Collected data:
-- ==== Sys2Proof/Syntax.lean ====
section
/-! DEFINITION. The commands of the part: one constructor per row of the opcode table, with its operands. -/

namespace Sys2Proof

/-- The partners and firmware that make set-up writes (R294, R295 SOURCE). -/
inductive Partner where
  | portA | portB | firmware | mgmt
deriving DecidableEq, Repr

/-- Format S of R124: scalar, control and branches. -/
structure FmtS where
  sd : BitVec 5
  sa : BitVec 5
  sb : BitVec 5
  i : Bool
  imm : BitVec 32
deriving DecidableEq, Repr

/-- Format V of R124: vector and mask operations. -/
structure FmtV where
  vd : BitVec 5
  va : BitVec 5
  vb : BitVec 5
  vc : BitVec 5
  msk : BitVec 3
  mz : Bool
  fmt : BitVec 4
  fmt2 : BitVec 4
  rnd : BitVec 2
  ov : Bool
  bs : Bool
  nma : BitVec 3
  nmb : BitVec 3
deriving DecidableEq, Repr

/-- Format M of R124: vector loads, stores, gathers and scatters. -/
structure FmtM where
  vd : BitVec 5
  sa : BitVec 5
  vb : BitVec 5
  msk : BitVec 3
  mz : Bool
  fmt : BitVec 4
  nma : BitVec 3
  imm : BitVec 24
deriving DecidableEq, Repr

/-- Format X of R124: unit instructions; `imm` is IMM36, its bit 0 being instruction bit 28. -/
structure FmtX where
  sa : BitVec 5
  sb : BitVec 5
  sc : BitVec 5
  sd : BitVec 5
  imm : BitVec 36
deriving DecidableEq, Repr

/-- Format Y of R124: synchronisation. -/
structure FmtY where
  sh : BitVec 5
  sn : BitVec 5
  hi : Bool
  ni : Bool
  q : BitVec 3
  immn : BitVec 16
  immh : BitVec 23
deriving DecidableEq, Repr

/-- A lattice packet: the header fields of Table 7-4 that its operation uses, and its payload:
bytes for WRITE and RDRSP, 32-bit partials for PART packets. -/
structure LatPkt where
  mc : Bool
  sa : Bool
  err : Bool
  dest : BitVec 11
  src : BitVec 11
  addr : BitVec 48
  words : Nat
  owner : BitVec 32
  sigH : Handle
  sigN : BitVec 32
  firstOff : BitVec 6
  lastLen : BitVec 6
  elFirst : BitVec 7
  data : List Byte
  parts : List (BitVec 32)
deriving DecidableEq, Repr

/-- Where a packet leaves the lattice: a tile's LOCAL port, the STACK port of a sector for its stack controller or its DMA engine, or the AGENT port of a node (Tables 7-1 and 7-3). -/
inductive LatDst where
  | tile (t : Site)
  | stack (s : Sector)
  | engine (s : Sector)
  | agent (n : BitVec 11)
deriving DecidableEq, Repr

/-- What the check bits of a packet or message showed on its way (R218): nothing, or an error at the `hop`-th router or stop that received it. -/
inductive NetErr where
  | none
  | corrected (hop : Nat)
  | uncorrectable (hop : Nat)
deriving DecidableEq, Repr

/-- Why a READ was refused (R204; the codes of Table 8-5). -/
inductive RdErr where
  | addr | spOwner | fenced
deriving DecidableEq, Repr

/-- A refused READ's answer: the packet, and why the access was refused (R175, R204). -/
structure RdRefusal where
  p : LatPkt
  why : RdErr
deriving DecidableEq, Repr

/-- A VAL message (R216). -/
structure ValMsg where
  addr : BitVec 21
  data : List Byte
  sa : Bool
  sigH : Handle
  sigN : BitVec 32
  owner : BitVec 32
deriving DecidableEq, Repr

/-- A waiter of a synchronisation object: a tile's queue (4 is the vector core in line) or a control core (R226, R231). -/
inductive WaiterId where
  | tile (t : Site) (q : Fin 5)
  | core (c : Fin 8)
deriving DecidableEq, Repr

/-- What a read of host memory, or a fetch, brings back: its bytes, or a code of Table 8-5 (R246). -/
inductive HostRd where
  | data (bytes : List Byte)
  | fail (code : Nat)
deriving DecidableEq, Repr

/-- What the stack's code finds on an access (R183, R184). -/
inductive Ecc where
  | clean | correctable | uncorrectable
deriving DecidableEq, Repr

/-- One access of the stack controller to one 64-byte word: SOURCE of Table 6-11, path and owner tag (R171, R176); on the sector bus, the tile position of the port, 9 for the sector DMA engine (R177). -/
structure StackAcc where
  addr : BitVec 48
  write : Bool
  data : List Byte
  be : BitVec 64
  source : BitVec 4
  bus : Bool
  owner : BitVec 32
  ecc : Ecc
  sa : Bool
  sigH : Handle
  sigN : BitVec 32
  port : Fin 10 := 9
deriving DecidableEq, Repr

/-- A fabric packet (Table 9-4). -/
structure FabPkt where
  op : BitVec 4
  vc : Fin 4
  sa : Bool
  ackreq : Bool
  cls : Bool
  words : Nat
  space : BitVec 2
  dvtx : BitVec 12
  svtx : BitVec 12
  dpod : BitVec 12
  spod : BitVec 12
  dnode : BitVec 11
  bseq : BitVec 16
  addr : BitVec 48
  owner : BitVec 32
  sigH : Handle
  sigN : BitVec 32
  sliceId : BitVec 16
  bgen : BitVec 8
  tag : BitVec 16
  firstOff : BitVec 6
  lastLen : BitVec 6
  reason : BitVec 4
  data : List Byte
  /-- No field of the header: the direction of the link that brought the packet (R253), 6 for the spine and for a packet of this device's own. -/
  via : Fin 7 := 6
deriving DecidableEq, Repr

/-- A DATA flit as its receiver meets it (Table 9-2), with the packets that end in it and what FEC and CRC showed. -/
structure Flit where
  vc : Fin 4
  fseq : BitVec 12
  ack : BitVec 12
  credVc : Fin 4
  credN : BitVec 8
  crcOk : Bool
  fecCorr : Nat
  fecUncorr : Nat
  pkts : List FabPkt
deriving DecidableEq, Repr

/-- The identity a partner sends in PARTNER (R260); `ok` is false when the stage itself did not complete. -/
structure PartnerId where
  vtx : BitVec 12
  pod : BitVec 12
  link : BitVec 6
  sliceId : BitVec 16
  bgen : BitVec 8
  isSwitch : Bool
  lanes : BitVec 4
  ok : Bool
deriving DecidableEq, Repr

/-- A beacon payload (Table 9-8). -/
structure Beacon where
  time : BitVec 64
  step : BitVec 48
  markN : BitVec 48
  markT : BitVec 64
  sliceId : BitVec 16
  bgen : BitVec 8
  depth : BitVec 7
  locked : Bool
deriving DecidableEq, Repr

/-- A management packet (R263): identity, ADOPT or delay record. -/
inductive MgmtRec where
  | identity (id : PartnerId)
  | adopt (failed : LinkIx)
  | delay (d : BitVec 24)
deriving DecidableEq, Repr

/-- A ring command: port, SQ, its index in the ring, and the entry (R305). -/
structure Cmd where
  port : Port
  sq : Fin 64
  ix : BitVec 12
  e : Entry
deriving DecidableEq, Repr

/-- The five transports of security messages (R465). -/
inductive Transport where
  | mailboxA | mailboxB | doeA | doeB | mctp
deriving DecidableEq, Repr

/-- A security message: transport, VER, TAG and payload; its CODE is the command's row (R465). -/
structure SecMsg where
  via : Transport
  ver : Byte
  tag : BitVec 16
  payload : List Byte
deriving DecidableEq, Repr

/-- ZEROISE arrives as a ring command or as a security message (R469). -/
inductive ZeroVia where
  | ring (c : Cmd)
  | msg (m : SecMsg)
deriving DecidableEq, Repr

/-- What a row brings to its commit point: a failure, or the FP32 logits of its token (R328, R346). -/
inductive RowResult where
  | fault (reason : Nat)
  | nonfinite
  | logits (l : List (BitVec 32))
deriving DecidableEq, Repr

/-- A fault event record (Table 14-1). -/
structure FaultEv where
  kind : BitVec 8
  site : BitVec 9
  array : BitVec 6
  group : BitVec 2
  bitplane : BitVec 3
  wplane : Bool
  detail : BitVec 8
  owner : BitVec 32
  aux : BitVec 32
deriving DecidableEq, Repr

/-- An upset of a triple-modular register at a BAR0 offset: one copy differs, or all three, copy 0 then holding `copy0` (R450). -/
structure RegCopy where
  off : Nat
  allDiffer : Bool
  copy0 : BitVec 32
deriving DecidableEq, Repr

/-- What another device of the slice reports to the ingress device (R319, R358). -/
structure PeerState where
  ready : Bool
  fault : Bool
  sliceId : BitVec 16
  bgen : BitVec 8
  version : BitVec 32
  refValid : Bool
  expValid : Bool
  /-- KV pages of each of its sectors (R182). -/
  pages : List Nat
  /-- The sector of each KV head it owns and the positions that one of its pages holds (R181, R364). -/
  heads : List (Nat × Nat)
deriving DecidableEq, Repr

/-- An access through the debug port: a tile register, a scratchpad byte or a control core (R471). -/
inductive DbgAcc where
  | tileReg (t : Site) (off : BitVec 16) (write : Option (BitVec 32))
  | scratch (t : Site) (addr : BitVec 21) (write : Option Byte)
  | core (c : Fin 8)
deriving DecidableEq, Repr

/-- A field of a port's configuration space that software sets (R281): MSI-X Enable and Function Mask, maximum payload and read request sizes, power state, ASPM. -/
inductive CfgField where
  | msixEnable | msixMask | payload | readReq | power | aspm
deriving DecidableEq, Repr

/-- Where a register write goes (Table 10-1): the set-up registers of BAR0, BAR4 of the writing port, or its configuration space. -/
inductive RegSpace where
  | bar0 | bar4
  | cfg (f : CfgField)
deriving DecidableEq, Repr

| About this task |
Every line of the records containing the word "security" must appear in the answer.

| Result for this exercise |
/-- The five transports of security messages (R465). -/
/-- A security message: transport, VER, TAG and payload; its CODE is the command's row (R465). -/
/-- ZEROISE arrives as a ring command or as a security message (R469). -/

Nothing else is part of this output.